▶ Input material:
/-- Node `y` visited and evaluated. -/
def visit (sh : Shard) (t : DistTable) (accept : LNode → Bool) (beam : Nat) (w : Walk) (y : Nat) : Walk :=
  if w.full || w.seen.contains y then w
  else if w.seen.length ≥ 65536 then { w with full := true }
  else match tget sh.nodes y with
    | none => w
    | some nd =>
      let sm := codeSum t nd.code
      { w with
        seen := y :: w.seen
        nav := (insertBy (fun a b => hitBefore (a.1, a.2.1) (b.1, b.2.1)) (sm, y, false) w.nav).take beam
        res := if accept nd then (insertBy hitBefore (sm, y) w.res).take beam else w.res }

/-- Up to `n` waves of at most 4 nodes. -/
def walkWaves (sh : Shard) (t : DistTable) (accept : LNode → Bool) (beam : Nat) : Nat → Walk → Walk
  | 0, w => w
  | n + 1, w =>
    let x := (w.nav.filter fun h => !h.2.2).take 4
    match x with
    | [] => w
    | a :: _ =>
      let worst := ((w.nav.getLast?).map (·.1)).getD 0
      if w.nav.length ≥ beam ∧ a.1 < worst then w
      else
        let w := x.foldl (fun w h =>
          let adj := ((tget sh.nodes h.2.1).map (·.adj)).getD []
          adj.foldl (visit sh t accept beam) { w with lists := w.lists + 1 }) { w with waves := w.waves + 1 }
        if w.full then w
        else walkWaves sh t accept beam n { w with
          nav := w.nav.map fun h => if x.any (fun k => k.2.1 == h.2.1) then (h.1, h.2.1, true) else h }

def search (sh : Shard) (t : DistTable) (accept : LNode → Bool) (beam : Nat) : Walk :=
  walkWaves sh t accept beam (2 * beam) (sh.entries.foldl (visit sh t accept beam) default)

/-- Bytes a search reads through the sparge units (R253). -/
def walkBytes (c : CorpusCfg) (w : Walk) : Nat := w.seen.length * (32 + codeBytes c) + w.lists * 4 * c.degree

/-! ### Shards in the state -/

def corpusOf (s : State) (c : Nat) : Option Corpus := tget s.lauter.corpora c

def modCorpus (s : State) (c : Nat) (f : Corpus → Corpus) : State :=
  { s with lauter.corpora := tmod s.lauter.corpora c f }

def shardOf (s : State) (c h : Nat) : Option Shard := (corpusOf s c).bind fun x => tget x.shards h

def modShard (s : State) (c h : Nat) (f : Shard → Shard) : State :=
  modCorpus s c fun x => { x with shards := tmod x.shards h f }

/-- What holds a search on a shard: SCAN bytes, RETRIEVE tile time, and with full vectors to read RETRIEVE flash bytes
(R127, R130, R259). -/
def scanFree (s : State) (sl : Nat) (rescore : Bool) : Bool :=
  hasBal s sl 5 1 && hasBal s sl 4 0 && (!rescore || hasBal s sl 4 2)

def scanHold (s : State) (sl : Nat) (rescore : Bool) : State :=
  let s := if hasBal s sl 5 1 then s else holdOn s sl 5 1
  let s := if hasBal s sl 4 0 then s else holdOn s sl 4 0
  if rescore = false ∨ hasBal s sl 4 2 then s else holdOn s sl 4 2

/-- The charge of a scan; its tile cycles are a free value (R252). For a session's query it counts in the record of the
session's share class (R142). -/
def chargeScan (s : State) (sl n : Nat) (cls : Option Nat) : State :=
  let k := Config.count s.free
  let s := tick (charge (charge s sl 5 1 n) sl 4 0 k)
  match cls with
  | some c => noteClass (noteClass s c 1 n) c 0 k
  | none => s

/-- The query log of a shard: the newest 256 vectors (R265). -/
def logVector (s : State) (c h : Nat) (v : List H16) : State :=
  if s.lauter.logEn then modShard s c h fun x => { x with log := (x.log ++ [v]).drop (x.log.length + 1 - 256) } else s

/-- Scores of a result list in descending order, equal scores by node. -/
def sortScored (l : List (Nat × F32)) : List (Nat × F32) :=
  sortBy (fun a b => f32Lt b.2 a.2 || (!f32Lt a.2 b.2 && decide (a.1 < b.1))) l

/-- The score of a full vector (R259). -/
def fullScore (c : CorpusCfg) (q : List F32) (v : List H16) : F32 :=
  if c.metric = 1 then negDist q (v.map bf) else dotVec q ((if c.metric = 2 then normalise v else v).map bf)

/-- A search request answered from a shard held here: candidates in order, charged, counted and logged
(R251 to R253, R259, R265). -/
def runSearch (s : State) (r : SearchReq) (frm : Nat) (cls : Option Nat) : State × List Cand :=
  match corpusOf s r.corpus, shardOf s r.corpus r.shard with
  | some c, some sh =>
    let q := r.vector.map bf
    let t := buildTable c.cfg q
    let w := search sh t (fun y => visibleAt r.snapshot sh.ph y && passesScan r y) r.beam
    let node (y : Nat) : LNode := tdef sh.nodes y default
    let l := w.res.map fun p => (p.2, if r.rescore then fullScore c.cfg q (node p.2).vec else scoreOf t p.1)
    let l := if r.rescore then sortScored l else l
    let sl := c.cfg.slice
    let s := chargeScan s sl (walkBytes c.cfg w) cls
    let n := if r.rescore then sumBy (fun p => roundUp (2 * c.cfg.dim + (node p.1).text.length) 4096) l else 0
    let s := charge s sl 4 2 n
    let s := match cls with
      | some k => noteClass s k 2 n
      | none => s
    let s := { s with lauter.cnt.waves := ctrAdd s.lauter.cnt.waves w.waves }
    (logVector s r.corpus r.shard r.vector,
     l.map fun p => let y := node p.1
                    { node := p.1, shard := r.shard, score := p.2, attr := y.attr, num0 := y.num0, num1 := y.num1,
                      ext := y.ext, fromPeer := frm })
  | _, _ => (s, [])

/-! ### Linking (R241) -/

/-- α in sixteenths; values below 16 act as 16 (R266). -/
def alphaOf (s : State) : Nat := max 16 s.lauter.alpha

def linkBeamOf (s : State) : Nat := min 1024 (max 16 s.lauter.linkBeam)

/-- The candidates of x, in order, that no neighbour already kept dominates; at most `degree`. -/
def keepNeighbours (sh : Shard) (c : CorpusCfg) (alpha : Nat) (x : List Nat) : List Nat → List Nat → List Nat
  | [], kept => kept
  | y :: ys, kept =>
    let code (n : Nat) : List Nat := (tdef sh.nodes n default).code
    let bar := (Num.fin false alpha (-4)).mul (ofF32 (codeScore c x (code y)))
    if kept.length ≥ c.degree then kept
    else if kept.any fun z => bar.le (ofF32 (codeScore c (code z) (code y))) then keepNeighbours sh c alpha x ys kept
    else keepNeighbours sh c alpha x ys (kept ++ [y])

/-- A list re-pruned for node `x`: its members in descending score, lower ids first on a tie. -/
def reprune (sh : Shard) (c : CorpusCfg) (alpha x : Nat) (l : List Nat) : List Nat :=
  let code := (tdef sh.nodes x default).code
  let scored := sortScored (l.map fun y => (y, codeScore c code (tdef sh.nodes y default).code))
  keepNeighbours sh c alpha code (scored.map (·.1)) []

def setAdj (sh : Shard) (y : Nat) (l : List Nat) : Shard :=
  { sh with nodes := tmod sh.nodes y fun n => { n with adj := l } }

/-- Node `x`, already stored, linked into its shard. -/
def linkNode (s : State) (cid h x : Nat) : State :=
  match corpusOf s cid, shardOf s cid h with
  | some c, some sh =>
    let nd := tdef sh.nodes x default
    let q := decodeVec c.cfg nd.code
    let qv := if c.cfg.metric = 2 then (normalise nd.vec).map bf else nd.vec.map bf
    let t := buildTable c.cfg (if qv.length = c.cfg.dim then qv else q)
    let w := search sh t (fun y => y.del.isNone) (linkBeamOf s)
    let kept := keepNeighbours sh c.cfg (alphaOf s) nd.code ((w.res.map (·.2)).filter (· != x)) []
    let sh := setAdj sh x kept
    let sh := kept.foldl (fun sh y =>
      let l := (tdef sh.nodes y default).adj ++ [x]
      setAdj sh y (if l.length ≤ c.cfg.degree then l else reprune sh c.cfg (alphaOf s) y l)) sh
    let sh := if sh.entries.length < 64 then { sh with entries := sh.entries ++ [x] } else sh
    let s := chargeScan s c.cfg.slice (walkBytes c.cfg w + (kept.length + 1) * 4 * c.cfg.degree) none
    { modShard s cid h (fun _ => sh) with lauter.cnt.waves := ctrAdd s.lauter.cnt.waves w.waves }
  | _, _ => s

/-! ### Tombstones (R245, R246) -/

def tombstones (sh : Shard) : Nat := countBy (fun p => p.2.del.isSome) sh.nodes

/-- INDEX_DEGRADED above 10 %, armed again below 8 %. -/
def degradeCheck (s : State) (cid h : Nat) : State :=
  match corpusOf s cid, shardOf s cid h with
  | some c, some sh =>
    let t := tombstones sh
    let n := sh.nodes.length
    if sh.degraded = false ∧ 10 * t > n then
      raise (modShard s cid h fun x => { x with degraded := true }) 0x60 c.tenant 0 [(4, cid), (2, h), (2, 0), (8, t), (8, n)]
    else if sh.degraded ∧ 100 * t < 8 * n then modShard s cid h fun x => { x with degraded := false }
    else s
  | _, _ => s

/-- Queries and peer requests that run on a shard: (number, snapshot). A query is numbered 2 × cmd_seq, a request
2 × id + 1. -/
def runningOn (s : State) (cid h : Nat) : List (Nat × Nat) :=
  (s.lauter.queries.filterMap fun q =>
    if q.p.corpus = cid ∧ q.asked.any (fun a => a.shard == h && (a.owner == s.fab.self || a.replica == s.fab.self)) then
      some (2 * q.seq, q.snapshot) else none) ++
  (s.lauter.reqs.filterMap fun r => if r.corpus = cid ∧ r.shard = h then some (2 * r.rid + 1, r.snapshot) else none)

* * *

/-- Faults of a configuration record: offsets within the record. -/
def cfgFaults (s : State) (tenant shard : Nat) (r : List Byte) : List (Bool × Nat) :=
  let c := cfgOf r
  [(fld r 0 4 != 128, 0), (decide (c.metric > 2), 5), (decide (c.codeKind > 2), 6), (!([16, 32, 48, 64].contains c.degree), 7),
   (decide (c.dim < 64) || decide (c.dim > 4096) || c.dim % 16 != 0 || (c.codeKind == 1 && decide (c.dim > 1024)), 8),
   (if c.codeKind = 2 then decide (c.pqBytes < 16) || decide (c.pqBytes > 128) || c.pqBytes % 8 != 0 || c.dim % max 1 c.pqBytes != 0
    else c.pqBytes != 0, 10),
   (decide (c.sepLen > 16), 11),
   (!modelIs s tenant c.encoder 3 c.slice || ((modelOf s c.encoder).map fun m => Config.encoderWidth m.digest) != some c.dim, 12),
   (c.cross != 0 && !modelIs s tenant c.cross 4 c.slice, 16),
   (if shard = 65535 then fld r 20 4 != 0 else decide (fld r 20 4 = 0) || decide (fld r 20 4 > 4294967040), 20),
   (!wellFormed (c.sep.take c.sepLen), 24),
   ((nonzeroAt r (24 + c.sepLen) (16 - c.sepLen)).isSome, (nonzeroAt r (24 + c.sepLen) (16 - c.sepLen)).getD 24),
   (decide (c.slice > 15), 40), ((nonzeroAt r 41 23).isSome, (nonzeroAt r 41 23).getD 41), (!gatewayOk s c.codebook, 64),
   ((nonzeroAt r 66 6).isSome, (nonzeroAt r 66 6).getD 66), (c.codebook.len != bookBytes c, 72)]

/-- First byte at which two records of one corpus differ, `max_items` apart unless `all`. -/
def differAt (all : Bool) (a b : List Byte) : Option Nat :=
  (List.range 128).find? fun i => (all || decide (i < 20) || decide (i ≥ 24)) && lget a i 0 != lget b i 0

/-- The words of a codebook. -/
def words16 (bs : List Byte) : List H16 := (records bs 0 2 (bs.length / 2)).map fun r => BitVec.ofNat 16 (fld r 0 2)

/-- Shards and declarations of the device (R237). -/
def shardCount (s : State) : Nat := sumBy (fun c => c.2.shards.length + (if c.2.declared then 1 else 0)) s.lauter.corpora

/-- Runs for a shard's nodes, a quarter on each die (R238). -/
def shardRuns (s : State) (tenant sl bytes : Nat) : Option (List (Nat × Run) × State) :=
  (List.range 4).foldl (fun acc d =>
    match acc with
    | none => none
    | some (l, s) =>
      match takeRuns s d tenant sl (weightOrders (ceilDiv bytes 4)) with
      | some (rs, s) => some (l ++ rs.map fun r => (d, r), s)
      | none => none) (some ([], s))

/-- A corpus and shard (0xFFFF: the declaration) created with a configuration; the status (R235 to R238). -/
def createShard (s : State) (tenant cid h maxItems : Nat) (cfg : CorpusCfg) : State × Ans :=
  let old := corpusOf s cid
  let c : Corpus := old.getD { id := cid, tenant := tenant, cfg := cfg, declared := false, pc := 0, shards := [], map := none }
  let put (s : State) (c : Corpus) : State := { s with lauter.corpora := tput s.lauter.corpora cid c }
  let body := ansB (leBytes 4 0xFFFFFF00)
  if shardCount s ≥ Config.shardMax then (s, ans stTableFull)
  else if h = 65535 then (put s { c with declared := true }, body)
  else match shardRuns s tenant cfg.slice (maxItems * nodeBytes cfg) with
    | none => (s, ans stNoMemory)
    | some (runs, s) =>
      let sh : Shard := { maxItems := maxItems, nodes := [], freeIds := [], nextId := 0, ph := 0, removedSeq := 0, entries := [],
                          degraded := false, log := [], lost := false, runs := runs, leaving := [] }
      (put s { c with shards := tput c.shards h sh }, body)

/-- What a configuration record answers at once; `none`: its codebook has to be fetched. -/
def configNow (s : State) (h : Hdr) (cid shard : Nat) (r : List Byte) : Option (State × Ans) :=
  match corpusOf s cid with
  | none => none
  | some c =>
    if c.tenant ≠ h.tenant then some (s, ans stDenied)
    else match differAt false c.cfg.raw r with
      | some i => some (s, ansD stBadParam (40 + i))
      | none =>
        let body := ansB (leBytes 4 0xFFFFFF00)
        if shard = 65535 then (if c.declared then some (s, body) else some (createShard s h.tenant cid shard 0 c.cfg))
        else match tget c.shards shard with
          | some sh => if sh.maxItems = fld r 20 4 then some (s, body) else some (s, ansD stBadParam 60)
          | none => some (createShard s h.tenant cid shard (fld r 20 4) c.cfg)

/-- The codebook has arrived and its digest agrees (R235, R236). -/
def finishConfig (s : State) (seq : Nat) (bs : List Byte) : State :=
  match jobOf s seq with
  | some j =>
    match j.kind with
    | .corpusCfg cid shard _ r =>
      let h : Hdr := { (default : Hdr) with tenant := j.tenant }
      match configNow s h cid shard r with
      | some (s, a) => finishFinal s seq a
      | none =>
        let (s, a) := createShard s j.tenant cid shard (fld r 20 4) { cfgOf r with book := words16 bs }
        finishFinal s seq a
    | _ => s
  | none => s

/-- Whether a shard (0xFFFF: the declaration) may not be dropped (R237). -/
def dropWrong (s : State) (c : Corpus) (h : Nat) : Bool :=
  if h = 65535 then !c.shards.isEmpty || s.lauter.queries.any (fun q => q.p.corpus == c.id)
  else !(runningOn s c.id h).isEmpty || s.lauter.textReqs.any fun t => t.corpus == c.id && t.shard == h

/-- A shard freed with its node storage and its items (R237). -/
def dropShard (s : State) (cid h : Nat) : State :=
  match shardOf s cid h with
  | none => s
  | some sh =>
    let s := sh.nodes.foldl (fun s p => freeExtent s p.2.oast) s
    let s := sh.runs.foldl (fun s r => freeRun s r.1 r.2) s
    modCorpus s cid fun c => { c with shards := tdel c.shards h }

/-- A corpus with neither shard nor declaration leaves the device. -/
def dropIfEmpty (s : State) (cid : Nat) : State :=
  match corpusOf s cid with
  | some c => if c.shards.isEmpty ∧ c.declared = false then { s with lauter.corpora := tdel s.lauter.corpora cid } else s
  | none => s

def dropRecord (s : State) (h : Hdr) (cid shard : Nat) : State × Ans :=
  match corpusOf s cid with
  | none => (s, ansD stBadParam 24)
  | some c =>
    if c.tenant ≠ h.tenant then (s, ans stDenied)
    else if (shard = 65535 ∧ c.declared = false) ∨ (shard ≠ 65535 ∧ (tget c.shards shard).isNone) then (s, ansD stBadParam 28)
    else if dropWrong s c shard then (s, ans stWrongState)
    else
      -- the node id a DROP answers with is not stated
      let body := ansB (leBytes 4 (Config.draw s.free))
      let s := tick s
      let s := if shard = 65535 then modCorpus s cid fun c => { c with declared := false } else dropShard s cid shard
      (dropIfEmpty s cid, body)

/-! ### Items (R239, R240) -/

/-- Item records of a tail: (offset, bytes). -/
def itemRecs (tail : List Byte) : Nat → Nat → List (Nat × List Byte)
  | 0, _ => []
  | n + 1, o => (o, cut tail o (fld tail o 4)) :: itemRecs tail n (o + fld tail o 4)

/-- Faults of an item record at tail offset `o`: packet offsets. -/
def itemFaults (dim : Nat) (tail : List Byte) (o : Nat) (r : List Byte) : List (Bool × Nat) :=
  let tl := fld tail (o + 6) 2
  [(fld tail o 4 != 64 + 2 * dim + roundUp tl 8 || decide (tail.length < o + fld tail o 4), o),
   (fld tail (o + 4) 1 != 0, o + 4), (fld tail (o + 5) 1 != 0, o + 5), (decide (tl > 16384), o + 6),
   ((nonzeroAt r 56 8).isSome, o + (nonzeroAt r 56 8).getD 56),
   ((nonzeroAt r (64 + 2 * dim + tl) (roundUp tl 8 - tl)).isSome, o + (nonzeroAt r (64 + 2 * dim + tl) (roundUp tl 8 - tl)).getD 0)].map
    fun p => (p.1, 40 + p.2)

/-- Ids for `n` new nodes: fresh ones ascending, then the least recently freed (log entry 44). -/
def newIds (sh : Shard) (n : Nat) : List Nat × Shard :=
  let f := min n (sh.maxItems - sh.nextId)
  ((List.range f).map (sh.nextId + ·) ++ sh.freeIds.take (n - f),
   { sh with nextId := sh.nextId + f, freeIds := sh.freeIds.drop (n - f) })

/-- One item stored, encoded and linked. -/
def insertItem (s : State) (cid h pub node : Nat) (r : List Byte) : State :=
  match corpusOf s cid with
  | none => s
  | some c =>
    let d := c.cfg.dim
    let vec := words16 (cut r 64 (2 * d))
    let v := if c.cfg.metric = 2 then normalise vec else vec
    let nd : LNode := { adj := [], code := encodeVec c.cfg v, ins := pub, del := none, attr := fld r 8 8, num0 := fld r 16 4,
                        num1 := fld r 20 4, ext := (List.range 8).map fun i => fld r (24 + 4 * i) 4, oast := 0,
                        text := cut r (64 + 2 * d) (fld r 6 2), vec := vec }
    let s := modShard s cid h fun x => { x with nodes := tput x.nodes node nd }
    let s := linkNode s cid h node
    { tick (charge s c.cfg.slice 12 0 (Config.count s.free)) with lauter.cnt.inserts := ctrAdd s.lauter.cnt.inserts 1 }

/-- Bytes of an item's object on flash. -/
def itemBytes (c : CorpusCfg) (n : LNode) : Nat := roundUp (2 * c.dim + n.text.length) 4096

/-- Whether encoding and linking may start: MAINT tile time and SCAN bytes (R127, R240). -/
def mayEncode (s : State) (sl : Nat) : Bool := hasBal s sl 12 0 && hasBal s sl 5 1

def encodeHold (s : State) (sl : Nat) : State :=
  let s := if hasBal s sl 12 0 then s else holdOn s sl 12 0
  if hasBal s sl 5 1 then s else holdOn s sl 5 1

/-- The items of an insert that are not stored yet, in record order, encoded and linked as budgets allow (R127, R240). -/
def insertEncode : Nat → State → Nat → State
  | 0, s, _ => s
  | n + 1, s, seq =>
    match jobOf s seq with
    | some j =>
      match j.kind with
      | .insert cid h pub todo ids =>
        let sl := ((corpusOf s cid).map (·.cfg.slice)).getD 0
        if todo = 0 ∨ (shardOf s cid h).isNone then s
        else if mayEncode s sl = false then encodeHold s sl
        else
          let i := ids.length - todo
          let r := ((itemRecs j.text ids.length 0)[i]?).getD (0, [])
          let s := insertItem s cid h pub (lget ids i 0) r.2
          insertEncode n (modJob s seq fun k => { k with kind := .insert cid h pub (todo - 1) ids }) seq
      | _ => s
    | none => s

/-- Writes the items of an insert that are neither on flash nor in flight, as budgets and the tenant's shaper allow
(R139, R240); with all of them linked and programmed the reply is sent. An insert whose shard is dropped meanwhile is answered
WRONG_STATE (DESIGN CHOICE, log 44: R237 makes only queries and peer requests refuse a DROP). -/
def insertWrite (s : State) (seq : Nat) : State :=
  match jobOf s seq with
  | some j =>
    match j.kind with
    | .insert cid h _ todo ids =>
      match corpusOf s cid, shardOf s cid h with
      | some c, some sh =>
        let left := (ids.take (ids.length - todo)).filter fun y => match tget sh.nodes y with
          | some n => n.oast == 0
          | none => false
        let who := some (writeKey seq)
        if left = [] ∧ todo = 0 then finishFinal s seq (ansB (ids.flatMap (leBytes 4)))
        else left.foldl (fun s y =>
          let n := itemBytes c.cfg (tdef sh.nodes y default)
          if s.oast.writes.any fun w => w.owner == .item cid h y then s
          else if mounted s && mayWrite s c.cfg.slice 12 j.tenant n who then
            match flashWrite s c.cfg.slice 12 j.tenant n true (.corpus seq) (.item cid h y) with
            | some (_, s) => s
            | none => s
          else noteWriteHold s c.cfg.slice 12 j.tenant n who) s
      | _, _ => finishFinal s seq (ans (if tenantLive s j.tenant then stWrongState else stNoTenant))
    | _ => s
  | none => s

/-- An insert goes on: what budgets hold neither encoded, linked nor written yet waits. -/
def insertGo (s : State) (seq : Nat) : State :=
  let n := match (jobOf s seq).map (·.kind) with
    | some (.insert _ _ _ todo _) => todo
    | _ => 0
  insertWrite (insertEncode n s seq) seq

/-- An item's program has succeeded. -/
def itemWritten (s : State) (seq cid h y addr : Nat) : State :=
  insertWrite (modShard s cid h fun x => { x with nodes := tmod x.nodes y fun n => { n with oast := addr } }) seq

▶ Aim of the exercise: The lines to copy are those in the listing that contain the word "codeKind".

▶ Response:
  [(fld r 0 4 != 128, 0), (decide (c.metric > 2), 5), (decide (c.codeKind > 2), 6), (!([16, 32, 48, 64].contains c.degree), 7),
   (decide (c.dim < 64) || decide (c.dim > 4096) || c.dim % 16 != 0 || (c.codeKind == 1 && decide (c.dim > 1024)), 8),
   (if c.codeKind = 2 then decide (c.pqBytes < 16) || decide (c.pqBytes > 128) || c.pqBytes % 8 != 0 || c.dim % max 1 c.pqBytes != 0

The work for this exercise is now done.